**Task description**
Write out the data below exactly, from its first line to the line containing "refine hP3 _ ?_", that line included.

[[ Material provided open ]]

-- ==== Sys2Proof/Laws/KeepsWorld.lean ====
section
/-! SUPPORT. Laws/KeepsWorld.lean: which parts of the state the functions of Machine/Ingress, WorldRows, Inference, Memory write: for each of
them, that a property which survives changes of those parts survives the function (Laws/Keeps.lean). -/

set_option Elab.async false

set_option linter.unusedVariables false

namespace Sys2Proof.Machine

theorem modStream_keeps {P : State → Prop} (C : Keeps [.ing] P) {n_1 f_2 s_3} (hP3 : P s_3) : P (modStream n_1 f_2 s_3) := by
  unfold modStream
  refine C.upd_ing (by decide) ?_
  exact hP3

theorem fifoTake_keeps {P : State → Prop} (C : Keeps [.fifo] P) {i_1 s_2} (hP2 : P s_2) : P (fifoTake i_1 s_2).2 := by
  unfold fifoTake
  extract_lets -merge -useContext -underBinder +onlyGivenNames f0 n1
  split
  · try dsimp only
    refine C.upd_fifo (by decide) ?_
    exact hP2
  · try dsimp only
    refine C.upd_fifo (by decide) ?_
    exact hP2

theorem throughFifo_keeps {P : State → Prop} (C : Keeps [.indlog, .regs, .log, .queue, .fifo] P) {i_1 n_2 f_3 s_4} (hP3 : ∀ z1, P z1 → P (f_3 z1)) (hP4 : P s_4) : P (throughFifo i_1 n_2 f_3 s_4) := by
  unfold throughFifo
  extract_lets -merge -useContext -underBinder +onlyGivenNames r0
  have h_r0 : P r0.2 := by
    unfold r0
    refine fifoTake_keeps (C.mono (by decide)) ?_
    exact hP4
  try clear_value r0
  refine ite_keeps ?_ ?_
  · refine hP3 _ ?_
    exact h_r0
  · refine report_keeps (C.mono (by decide)) ?_
    refine bump_keeps (C.mono (by decide)) ?_
    exact h_r0

theorem heldBack_keeps {P : State → Prop} (C : Keeps [.fifo] P) {i_1 f_2 s_3} (hP2 : ∀ z1, P z1 → P (f_2 z1)) (hP3 : P s_3) : P (heldBack i_1 f_2 s_3) := by
  unfold heldBack
  extract_lets -merge -useContext -underBinder +onlyGivenNames r0
  have h_r0 : P r0.2 := by
    unfold r0
    refine fifoTake_keeps (C.mono (by decide)) ?_
    exact hP3
  try clear_value r0
  refine ite_keeps ?_ ?_
  · refine hP2 _ ?_
    exact h_r0
  · exact hP3

theorem storeSample_keeps {P : State → Prop} (C : Keeps [.indlog, .regs, .ing, .wld, .log, .queue, .mem, .data] P) {n_1 bytes_2 s_3} (hP3 : P s_3) : P (storeSample n_1 bytes_2 s_3) := by
  unfold storeSample
  extract_lets -merge -useContext -underBinder +onlyGivenNames r0 t1 put2
  have h_put2 : ∀ o3 len4 s5, P s5 → P (put2 o3 len4 s5) := by
    intro o3 len4 s5 hS6
    unfold put2
    refine writeBytes_keeps (C.mono (by decide)) ?_
    exact hS6
  clear_value put2
  refine ite_keeps ?_ ?_
  · exact hP3
  · refine ite_keeps ?_ ?_
    · extract_lets -merge -useContext -underBinder +onlyGivenNames b7
      refine modStream_keeps (C.mono (by decide)) ?_
      refine h_put2 _ _ _ ?_
      exact hP3
    · extract_lets -merge -useContext -underBinder +onlyGivenNames o8
      refine modStream_keeps (C.mono (by decide)) ?_
      refine h_put2 _ _ _ ?_
      exact hP3

theorem joinSlice_keeps {P : State → Prop} (C : Keeps [.wld] P) {n_1 x_2 s_3} (hP3 : P s_3) : P (joinSlice n_1 x_2 s_3) := by
  unfold joinSlice
  extract_lets -merge -useContext -underBinder +onlyGivenNames q0 mine1 join2
  refine C.upd_wld (by decide) ?_
  exact hP3

theorem travSample_keeps {P : State → Prop} (C : Keeps [.ing, .cnd] P) {n_1 s_2} (hP2 : P s_2) : P (travSample n_1 s_2) := by
  unfold travSample
  extract_lets -merge -useContext -underBinder +onlyGivenNames k0 s11
  have h_s11 : P s11 := by
    unfold s11
    refine modStream_keeps (C.mono (by decide)) ?_
    exact hP2
  try clear_value s11
  refine ite_keeps ?_ ?_
  · refine raiseFlags_keeps (C.mono (by decide)) ?_
    exact h_s11
  · exact h_s11

theorem takeIn_keeps {P : State → Prop} (C : Keeps [.indlog, .regs, .ing, .cnd, .wld, .log, .queue, .mem, .data] P) {n_1 x_2 s0_3} (hP3 : P s0_3) : P (takeIn n_1 x_2 s0_3) := by
  unfold takeIn
  extract_lets -merge -useContext -underBinder +onlyGivenNames s0 edge1 put2 s13 s24
  have h_s0 : P s0 := by
    unfold s0
    refine travSample_keeps (C.mono (by decide)) ?_
    exact hP3
  try clear_value s0
  have h_s13 : P s13 := by
    unfold s13
    refine modStream_keeps (C.mono (by decide)) ?_
    refine storeSample_keeps (C.mono (by decide)) ?_
    exact h_s0
  try clear_value s13
  have h_s24 : P s24 := by
    unfold s24
    refine ite_keeps ?_ ?_
    · refine joinSlice_keeps (C.mono (by decide)) ?_
      exact h_s13
    · exact h_s13
  try clear_value s24
  refine setFlag_keeps (C.mono (by decide)) ?_
  refine setFld_keeps (C.mono (by decide)) ?_
  exact h_s24

theorem deliver_keeps {P : State → Prop} (C : Keeps [.indlog, .regs, .ing, .cnd, .wld, .log, .queue, .mem, .data] P) {n_1 x_2 s_3} (hP3 : P s_3) : P (deliver n_1 x_2 s_3) := by
  unfold deliver
  refine ite_keeps ?_ ?_
  · refine report_keeps (C.mono (by decide)) ?_
    refine bump_keeps (C.mono (by decide)) ?_
    exact hP3
  · refine ite_keeps ?_ ?_
    · exact hP3
    · refine ite_keeps ?_ ?_
      · refine report_keeps (C.mono (by decide)) ?_
        refine bump_keeps (C.mono (by decide)) ?_
        exact hP3
      · refine takeIn_keeps (C.mono (by decide)) ?_
        exact hP3

theorem deliverOwn_keeps {P : State → Prop} (C : Keeps [.indlog, .regs, .ing, .cnd, .wld, .log, .queue, .mem, .data, .twin, .sent] P) {n_1 x_2 s_3} (hP3 : P s_3) : P (deliverOwn n_1 x_2 s_3) := by
  unfold deliverOwn
  extract_lets -merge -useContext -underBinder +onlyGivenNames s10
  have h_s10 : P s10 := by
    unfold s10
    refine deliver_keeps (C.mono (by decide)) ?_
    exact hP3
  try clear_value s10
  refine ite_keeps ?_ ?_
  · refine sendSealed_keeps (C.mono (by decide)) ?_
    exact h_s10
  · exact h_s10

theorem clearFilling_keeps {P : State → Prop} (C : Keeps [.ing] P) {n_1 s_2} (hP2 : P s_2) : P (clearFilling n_1 s_2) := by
  unfold clearFilling
  refine modStream_keeps (C.mono (by decide)) ?_
  exact hP2

theorem hear_keeps {P : State → Prop} (C : Keeps [.ing] P) {n_1 s_2} (hP2 : P s_2) : P (hear n_1 s_2) := by
  unfold hear
  refine modStream_keeps (C.mono (by decide)) ?_
  exact hP2

theorem unmapped_keeps {P : State → Prop} (C : Keeps [.regs] P) {port_1 s_2} (hP2 : P s_2) : P (unmapped port_1 s_2) := by
  unfold unmapped
  refine bump_keeps (C.mono (by decide)) ?_
  exact hP2

theorem onChannel_keeps {P : State → Prop} (C : Keeps [.indlog, .regs, .log, .queue, .fifo] P) {port_1 vc_2 f_3 s_4} (hP3 : ∀ z1 z2, P z2 → P (f_3 z1 z2)) (hP4 : P s_4) : P (onChannel port_1 vc_2 f_3 s_4) := by
  unfold onChannel
  split
  · refine unmapped_keeps (C.mono (by decide)) ?_
    exact hP4
  · refine ite_keeps ?_ ?_
    · refine throughFifo_keeps (C.mono (by decide)) ?_ ?_
      · intro a0 hS1
        refine hP3 _ _ ?_
        exact hS1
      · exact hP4
    · exact hP4

theorem dropImage_keeps {P : State → Prop} (C : Keeps [.regs] P) {n_1 s_2} (hP2 : P s_2) : P (dropImage n_1 s_2) := by
  unfold dropImage
  split
  · refine ite_keeps ?_ ?_
    · refine bump_keeps (C.mono (by decide)) ?_
      exact hP2
    · exact hP2
  · exact hP2

theorem execFrameStart_keeps {P : State → Prop} (C : Keeps [.indlog, .regs, .ing, .log, .queue, .fifo] P) {port_1 vc_2 s_3} (hP3 : P s_3) : Next P (execFrameStart port_1 vc_2 s_3) := by
  unfold execFrameStart
  refine next_keeps ?_
  refine live_keeps (C.mono (by decide)) ?_ ?_
  · exact hP3
  · intro s0 hS1
    refine onChannel_keeps (C.mono (by decide)) ?_ ?_
    · intro n2 s3 hS4
      refine modStream_keeps (C.mono (by decide)) ?_
      refine dropImage_keeps (C.mono (by decide)) ?_
      exact hS4
    · exact hS1

theorem execCsi2Packet_keeps {P : State → Prop} (C : Keeps [.indlog, .regs, .ing, .log, .queue, .fifo] P) {port_1 vc_2 dt_3 hdr_4 crcOk_5 payload_6 s_7} (hP7 : P s_7) : Next P (execCsi2Packet port_1 vc_2 dt_3 hdr_4 crcOk_5 payload_6 s_7) := by
  unfold execCsi2Packet
  refine next_keeps ?_
  refine live_keeps (C.mono (by decide)) ?_ ?_
  · exact hP7
  · intro s0 hS1
    refine onChannel_keeps (C.mono (by decide)) ?_ ?_
    · intro n2 s3 hS4
      extract_lets -merge -useContext -underBinder +onlyGivenNames spoil5 take6 lines7
      have h_spoil5 : ∀ s8, P s8 → P (spoil5 s8) := by
        intro s8 hS9
        unfold spoil5
        refine modStream_keeps (C.mono (by decide)) ?_
        exact hS9
      clear_value spoil5
      have h_take6 : ∀ s10, P s10 → P (take6 s10) := by
        intro s10 hS11
        unfold take6
        refine modStream_keeps (C.mono (by decide)) ?_
        exact hS11
      clear_value take6
      refine ite_keeps ?_ ?_
      · refine h_spoil5 _ ?_
        exact hS4
      · refine ite_keeps ?_ ?_
        · exact hS4
        · extract_lets -merge -useContext -underBinder +onlyGivenNames s112
          have h_s112 : P s112 := by
            unfold s112
            refine ite_keeps ?_ ?_
            · exact hS4
            · refine h_spoil5 _ ?_
              exact hS4
          try clear_value s112
          split
          · refine bump_keeps (C.mono (by decide)) ?_
            exact h_s112
          · refine ite_keeps ?_ ?_
            · exact h_s112
            · refine ite_keeps ?_ ?_
              · refine bump_keeps (C.mono (by decide)) ?_
                exact h_s112
              · refine h_take6 _ ?_
                exact h_s112
    · exact hS1

theorem execFrameEnd_keeps {P : State → Prop} (C : Keeps [.indlog, .regs, .ing, .cnd, .wld, .log, .queue, .mem, .data, .twin, .fifo, .sent] P) {port_1 vc_2 s_3} (hP3 : P s_3) : Next P (execFrameEnd port_1 vc_2 s_3) := by
  unfold execFrameEnd
  refine next_keeps ?_
  refine live_keeps (C.mono (by decide)) ?_ ?_
  · exact hP3
  · intro s0 hS1
    refine onChannel_keeps (C.mono (by decide)) ?_ ?_
    · intro n2 s3 hS4
      split
      · exact hS4
      · extract_lets -merge -useContext -underBinder +onlyGivenNames s15
        have h_s15 : P s15 := by
          unfold s15
          refine clearFilling_keeps (C.mono (by decide)) ?_
          exact hS4
        try clear_value s15
        refine ite_keeps ?_ ?_
        · refine bump_keeps (C.mono (by decide)) ?_
          exact h_s15
        · refine deliverOwn_keeps (C.mono (by decide)) ?_
          exact h_s15
    · exact hS1

theorem execLidarPacket_keeps {P : State → Prop} (C : Keeps [.indlog, .regs, .ing, .cnd, .wld, .log, .queue, .mem, .data, .twin, .fifo, .sent] P) {port_1 p_2 s_3} (hP3 : P s_3) : Next P (execLidarPacket port_1 p_2 s_3) := by
  unfold execLidarPacket
  refine next_keeps ?_
  refine live_keeps (C.mono (by decide)) ?_ ?_
  · exact hP3
  · intro s0 hS1
    refine ite_keeps ?_ ?_
    · exact hS1
    · refine ite_keeps ?_ ?_
      · refine bump_keeps (C.mono (by decide)) ?_
        exact hS1
      · split
        · exact hS1
        · refine throughFifo_keeps (C.mono (by decide)) ?_ ?_
          · intro s2 hS3
            refine deliverOwn_keeps (C.mono (by decide)) ?_
            refine bumpBy_keeps (C.mono (by decide)) ?_
            exact hS3
          · exact hS1

theorem execImuDrdy_keeps {P : State → Prop} (C : Keeps [.regs, .ing] P) {n_1 s_2} (hP2 : P s_2) : Next P (execImuDrdy n_1 s_2) := by
  unfold execImuDrdy
  extract_lets -merge -useContext -underBinder +onlyGivenNames k0
  refine next_keeps ?_
  refine live_keeps (C.mono (by decide)) ?_ ?_
  · exact hP2
  · intro s1 hS2
    refine ite_keeps ?_ ?_
    · exact hS2
    · refine ite_keeps ?_ ?_
      · refine hear_keeps (C.mono (by decide)) ?_
        refine bump_keeps (C.mono (by decide)) ?_
        exact hS2
      · refine hear_keeps (C.mono (by decide)) ?_
        refine modStream_keeps (C.mono (by decide)) ?_
        exact hS2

[[ Material provided closed ]]

**Result of the task**
-- ==== Sys2Proof/Laws/KeepsWorld.lean ====
section
/-! SUPPORT. Laws/KeepsWorld.lean: which parts of the state the functions of Machine/Ingress, WorldRows, Inference, Memory write: for each of
them, that a property which survives changes of those parts survives the function (Laws/Keeps.lean). -/

set_option Elab.async false

set_option linter.unusedVariables false

namespace Sys2Proof.Machine

theorem modStream_keeps {P : State → Prop} (C : Keeps [.ing] P) {n_1 f_2 s_3} (hP3 : P s_3) : P (modStream n_1 f_2 s_3) := by
  unfold modStream
  refine C.upd_ing (by decide) ?_
  exact hP3

theorem fifoTake_keeps {P : State → Prop} (C : Keeps [.fifo] P) {i_1 s_2} (hP2 : P s_2) : P (fifoTake i_1 s_2).2 := by
  unfold fifoTake
  extract_lets -merge -useContext -underBinder +onlyGivenNames f0 n1
  split
  · try dsimp only
    refine C.upd_fifo (by decide) ?_
    exact hP2
  · try dsimp only
    refine C.upd_fifo (by decide) ?_
    exact hP2

theorem throughFifo_keeps {P : State → Prop} (C : Keeps [.indlog, .regs, .log, .queue, .fifo] P) {i_1 n_2 f_3 s_4} (hP3 : ∀ z1, P z1 → P (f_3 z1)) (hP4 : P s_4) : P (throughFifo i_1 n_2 f_3 s_4) := by
  unfold throughFifo
  extract_lets -merge -useContext -underBinder +onlyGivenNames r0
  have h_r0 : P r0.2 := by
    unfold r0
    refine fifoTake_keeps (C.mono (by decide)) ?_
    exact hP4
  try clear_value r0
  refine ite_keeps ?_ ?_
  · refine hP3 _ ?_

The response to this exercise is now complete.